Kanak Dahake Jr | Developer & Designer

Last year I wrote about building an AI-powered smart home using Home Assistant, n8n, and Google Gemini. That setup -- scheduled workflows stitching together APIs, an LLM writing daily digests, and camera snapshots getting AI-captioned for security alerts -- proved the concept: a home with ambient intelligence is absolutely worth building.

But living with it daily surfaced limits. Every new idea meant another n8n workflow. Adding a tool meant wiring a new webhook. There was no memory, no learning, no conversation. The "brain" was stateless -- it forgot everything the moment a workflow finished.

So I rebuilt the entire stack from the ground up. HomeBotAI is a LangChain/LangGraph ReAct agent with 59 integrated tools, a three-layer memory system, learnable skills, proactive automations, a full Next.js dashboard, a voice assistant, and a standalone Deep Agent -- all running on my Mac Mini home server.

What Changed from v1 to v2

The original system used n8n as the orchestration layer -- each capability was a separate visual workflow triggered by a cron job or webhook. It worked, but scaling it meant copy-pasting nodes and manually wiring every new integration.

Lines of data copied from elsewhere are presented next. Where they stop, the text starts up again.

/-- Cancel the handshake: back in ID mode with nothing else changed (R82). -/
def State.cancelSwitch (s : State) : State :=
  if s.link.phase == .switching then
    s.onLink (fun l => { l with phase := .idReady, switchStep := .none, switchHc := 0 })
  else s

/-- Step 5 of Table 4-4: the 16th confirm edge. The kept response is discarded (R77), the dividers engage (R23), the
channels need reconfiguration (R338). -/
def State.enterFast (s : State) : State :=
  if s.link.phase == .switching && s.link.switchStep == .confirm then
    let w := s.link.wantW
    let s := s.onLink (fun l => { Link.reset with phase := .fastWait, fast := true, wantW := l.wantW })
    let s := (s.wr Reg.LINK.STATE.DOWN_W (w % 4)).wr Reg.LINK.STATE.UP_W (w / 4)
    (s.bump Reg.LINK.LINKUPS.SWITCHES).changeDividers.newFrequency
  else s

/-- Regulation was not reported in 65,536 HC (R82). -/
def State.timeoutSwitch (s : State) : State := s.cancelSwitch.report Src.LINK.SWITCH_TIMEOUT

/-! ID mode. -/

/-- Does a frame repeat the command whose response is kept (R77)? -/
def Link.repeats (l : Link) (orig tag opcode : Nat) : Bool :=
  match l.idResponse with
  | some r => r.orig == orig && r.tag == tag && r.opcode == opcode
  | none => false

/-- The card sends its kept response again (R77). -/
def State.answerAgain (s : State) : State :=
  match s.link.idResponse with
  | some r => s.emit (.response r.bytes)
  | none => s

/-- An ID-mode command frame (R71–R78, R134, R144, R155). The handshake of a switch is cancelled by its start bit, and the
frame is then received as a command (R82); a repeat of the SWITCH itself is answered from the kept response, and the handshake
does not start again. A frame with a bad CRC counts in CRC_ERR alone, whenever it arrives. DESIGN CHOICE: log entry 55. -/
def State.takeIdFrame (s : State) (b : List Nat) : State :=
  if s.link.fast then s
  else
    let s := s.cancelSwitch.onLink (fun l => { l with idPartial := false })
    let f := idCmdOf b
    if !idCrcGood b then s.bump Reg.LINK.ID_ERRORS.CRC_ERR
    else
      let s := if s.sleepBound then s.refuseForSleep else s
      if !f.bcast && !s.mine f then s
      else if !s.cmds.isEmpty || !s.ready then s.bump Reg.LINK.ID_ERRORS.DROPPED
      else if s.sleepBound then s
      else if f.orig = 0xFF ∨ 192 < idLen b then s
      else if f.bcast && !bcastOp f.opcode then s
      else if s.link.repeats f.orig f.tag f.opcode then s.answerAgain
      else if f.bcast && !s.selected f.opcode f.fields then s.bump Reg.SHELF.COUNTS.BCAST_SKIPPED
      else s.stamp f.orig f.tag f.opcode f.fields f.bcast true [idDataOf b]

/-! Progress. -/

/-- PROGRESS_INTERVAL in CCLK (R36). -/
def State.progressInterval (s : State) : Nat := 2 ^ s.rd Reg.CLOCK.PROGRESS_CFG.INTERVAL_LOG2

/-- One CCLK edge of a command's progress count: at a multiple of the interval one PROGRESS frame is queued, unless one is
queued, the link is in ID mode or lost, or the command's status is fixed (R36, R129). -/
def State.progressEdge (s : State) (q : Nat) : State :=
  match s.cmd? q with
  | none => s
  | some c =>
    let s := s.setCmd q (fun c => { c with progress := c.progress + 1 })
    let queued := s.link.txQueue.any (fun f => f.ftype == .progress && f.q == q)
    let carries := s.link.phase == .up || s.link.phase == .training
    if (c.progress + 1) % s.progressInterval = 0 ∧ !c.done? ∧ carries ∧ !queued then s.enqueue (upFrame s c .progress q 0 0)
    else s

end Sys2Proof.Machine
end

HomeBotAI replaces all of that with a single LangChain ReAct agent backed by Google Gemini. Instead of pre-built workflows, the agent reasons about what tools to call, chains them together dynamically, and remembers context across conversations. The n8n workflows for daily digests, security alerts, and adaptive automations are now built-in agent skills that run on schedule or react to Home Assistant state changes -- no external orchestrator needed.

The Dashboard

HomeBotAI Dashboard

The dashboard is a Next.js 15 app with a dark theme, built with Tailwind CSS and Framer Motion. Every widget on the homepage is driven by a JSON config stored in SQLite. The floating AI assistant (bottom-right) lets you rearrange the entire layout through natural language -- "move the energy card to the top" or "add a camera preview widget" -- and changes persist across restarts.

Pages span the full home server stack: Chat, Devices, Cameras, Activity, Energy, Network, Media, Health, Analytics, Reports, Skills, Scenes, Memory, Tools, Home Map, Settings, Server, and Transcoder.

Conversational Device Control

Device Control

"Turn the bedroom lights to warm white at 40%" -- the agent resolves entity names against the live Home Assistant state, calls the right HA service, and shows the tool call in the chat UI so you can see exactly what happened. No dashboard hunting, no app switching.

Smart Media Management

Media Chat

The agent searches Sonarr, Prowlarr, Jellyseerr, and Transmission in a single conversation. Ask for a movie recommendation, and it can find the title, check availability, request it on Jellyseerr, and kick off the download through Transmission -- all without leaving the chat.

Media Dashboard

The dedicated media page unifies everything: now-playing from Jellyfin, active downloads, TV and movie queues, library browsing, and request status.

Live Home Awareness

The backbone of everything is a WebSocket subscription that mirrors all 307 Home Assistant entities in memory. Context-aware state summaries are injected into every LLM call -- mention "printer" and the agent automatically includes 3D printer telemetry, ask about "batteries" and it surfaces all device levels. Recent state changes (last 10 minutes) are always visible, and the agent flags anomalies like low batteries, high power draw, or open doors.

Learnable Skills

Skills

This is where HomeBotAI diverges most from the original setup. Instead of hardcoded workflows, you teach the agent reusable routines through conversation: "When I say goodnight, turn off all lights and set the fan to auto." Skills are stored as procedural memory and can be triggered by name, cron schedules, or HA state changes.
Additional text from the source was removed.